What the exercise asks. Take from the listing each line that has the string "Scope".

Material supplied.
——

-- ==== Sys2Proof/Decode.lean ====
section
/-! DEFINITION. Decoding and encoding (spec/02_assembly.md R34 to R60). `decode` is total on any words and answers
either a well-formed instruction or the name of what makes the word illegal; `encode` writes an instruction's words
from the same tables. -/

namespace Sys2Proof

/-! ### Fields of a scalar word (R35) -/

def fMaj (w : Word32) : BitVec 6 := w.extractLsb' 26 6
def fD (w : Word32) : BitVec 5 := w.extractLsb' 21 5
def fA (w : Word32) : BitVec 5 := w.extractLsb' 16 5
def fB (w : Word32) : BitVec 5 := w.extractLsb' 11 5
def fX (w : Word32) : BitVec 5 := w.extractLsb' 6 5
def fFn (w : Word32) : BitVec 6 := w.extractLsb' 0 6
def fImm (w : Word32) : BitVec 16 := w.extractLsb' 0 16
def fHint (w : Word32) : BitVec 2 := w.extractLsb' 14 2
def fSize (w : Word32) : BitVec 2 := w.extractLsb' 12 2
def fOff (w : Word32) : BitVec 12 := w.extractLsb' 0 12
def fJ (w : Word32) : BitVec 21 := w.extractLsb' 0 21
def fMask (w : Word32) : BitVec 3 := w.extractLsb' 8 3
def fType (w : Word32) : BitVec 4 := w.extractLsb' 4 4
def fFn4 (w : Word32) : BitVec 4 := w.extractLsb' 0 4
def fH (w : Word32) : BitVec 4 := w.extractLsb' 22 4
def fHA (w : Word32) : BitVec 5 := w.extractLsb' 17 5
def fHB (w : Word32) : BitVec 5 := w.extractLsb' 12 5
def fH2 (w : Word32) : BitVec 4 := w.extractLsb' 8 4
def fFn8 (w : Word32) : BitVec 8 := w.extractLsb' 0 8
def fNum (w : Word32) : BitVec 12 := w.extractLsb' 4 12

/-! ### The formats of R35, written -/

def encA (m : BitVec 6) (d a b x : BitVec 5) (fn : BitVec 6) : Word32 := m ++ d ++ a ++ b ++ x ++ fn
def encI (m : BitVec 6) (d a : BitVec 5) (i : BitVec 16) : Word32 := m ++ d ++ a ++ i
def encL (m : BitVec 6) (d b : BitVec 5) (h z : BitVec 2) (o : BitVec 12) : Word32 := m ++ d ++ b ++ h ++ z ++ o
def encJ (m : BitVec 6) (l : BitVec 5) (o : BitVec 21) : Word32 := m ++ l ++ o
def encV (m : BitVec 6) (d a b : BitVec 5) (k : BitVec 3) (t fn : BitVec 4) : Word32 := m ++ d ++ a ++ b ++ k ++ t ++ fn
def encH (m : BitVec 6) (h : BitVec 4) (a b : BitVec 5) (h2 : BitVec 4) (fn : BitVec 8) : Word32 :=
  m ++ h ++ a ++ b ++ h2 ++ fn
def encS (m : BitVec 6) (d a : BitVec 5) (n : BitVec 12) (fn : BitVec 4) : Word32 := m ++ d ++ a ++ n ++ fn

/-! ### Codes of small fields -/

def Size.code : Size → BitVec 2
  | .b => 0 | .h => 1 | .w => 2 | .d => 3
def Size.ofCode (c : BitVec 2) : Size :=
  match c.toNat with
  | 0 => .b | 1 => .h | 2 => .w | _ => .d
def Hint.code : Hint → BitVec 2
  | .dflt => 0 | .short => 1 | .long => 2 | .bypass => 3
def Hint.ofCode (c : BitVec 2) : Hint :=
  match c.toNat with
  | 0 => .dflt | 1 => .short | 2 => .long | _ => .bypass
def Scope.code : Scope → BitVec 2
  | .tile => 0 | .module => 1 | .system => 2
def Scope.ofCode (c : BitVec 2) : Option Scope :=
  match c.toNat with
  | 0 => some .tile | 1 => some .module | 2 => some .system | _ => none
def Order.code : Order → BitVec 2
  | .relaxed => 0 | .acq => 1 | .rel => 2 | .ar => 3
def Order.ofCode (c : BitVec 2) : Order :=
  match c.toNat with
  | 0 => .relaxed | 1 => .acq | 2 => .rel | _ => .ar
def FenceKind.code : FenceKind → BitVec 2
  | .acq => 1 | .rel => 2 | .ar => 3
def FenceKind.ofCode (c : BitVec 2) : Option FenceKind :=
  match c.toNat with
  | 1 => some .acq | 2 => some .rel | 3 => some .ar | _ => none
def PfLevel.code : PfLevel → BitVec 2
  | .l1 => 0 | .l2 => 1
def PfLevel.ofCode (c : BitVec 2) : Option PfLevel :=
  match c.toNat with
  | 0 => some .l1 | 1 => some .l2 | _ => none
def Cond.code : Cond → BitVec 2
  | .eq => 0 | .ne => 1 | .lt => 2 | .le => 3
def Cond.ofCode (c : BitVec 2) : Cond :=
  match c.toNat with
  | 0 => .eq | 1 => .ne | 2 => .lt | _ => .le
def RedOp.code : RedOp → BitVec 5
  | .add => 0 | .min => 1 | .max => 2 | .and => 3 | .or => 4 | .xor => 5
def RedOp.ofCode (c : BitVec 5) : Option RedOp :=
  [RedOp.add, .min, .max, .and, .or, .xor][c.toNat]?
def EngQ.code : EngQ → BitVec 2
  | .matrix => 0 | .copy => 1 | .collective => 2 | .stream => 3
def EngQ.ofCode (c : BitVec 2) : EngQ :=
  match c.toNat with
  | 0 => .matrix | 1 => .copy | 2 => .collective | _ => .stream
def MCode.code : MCode → BitVec 2
  | .m16 => 0 | .m32 => 1 | .m64 => 2
def MCode.ofCode (c : BitVec 2) : Option MCode :=
  match c.toNat with
  | 0 => some .m16 | 1 => some .m32 | 2 => some .m64 | _ => none
def VTy.bits4 (t : VTy) : BitVec 4 := BitVec.ofNat 4 t.code
def bitOf (b : Bool) : BitVec 1 := if b then 1 else 0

——

Answer box.
def Scope.code : Scope → BitVec 2
def Scope.ofCode (c : BitVec 2) : Option Scope :=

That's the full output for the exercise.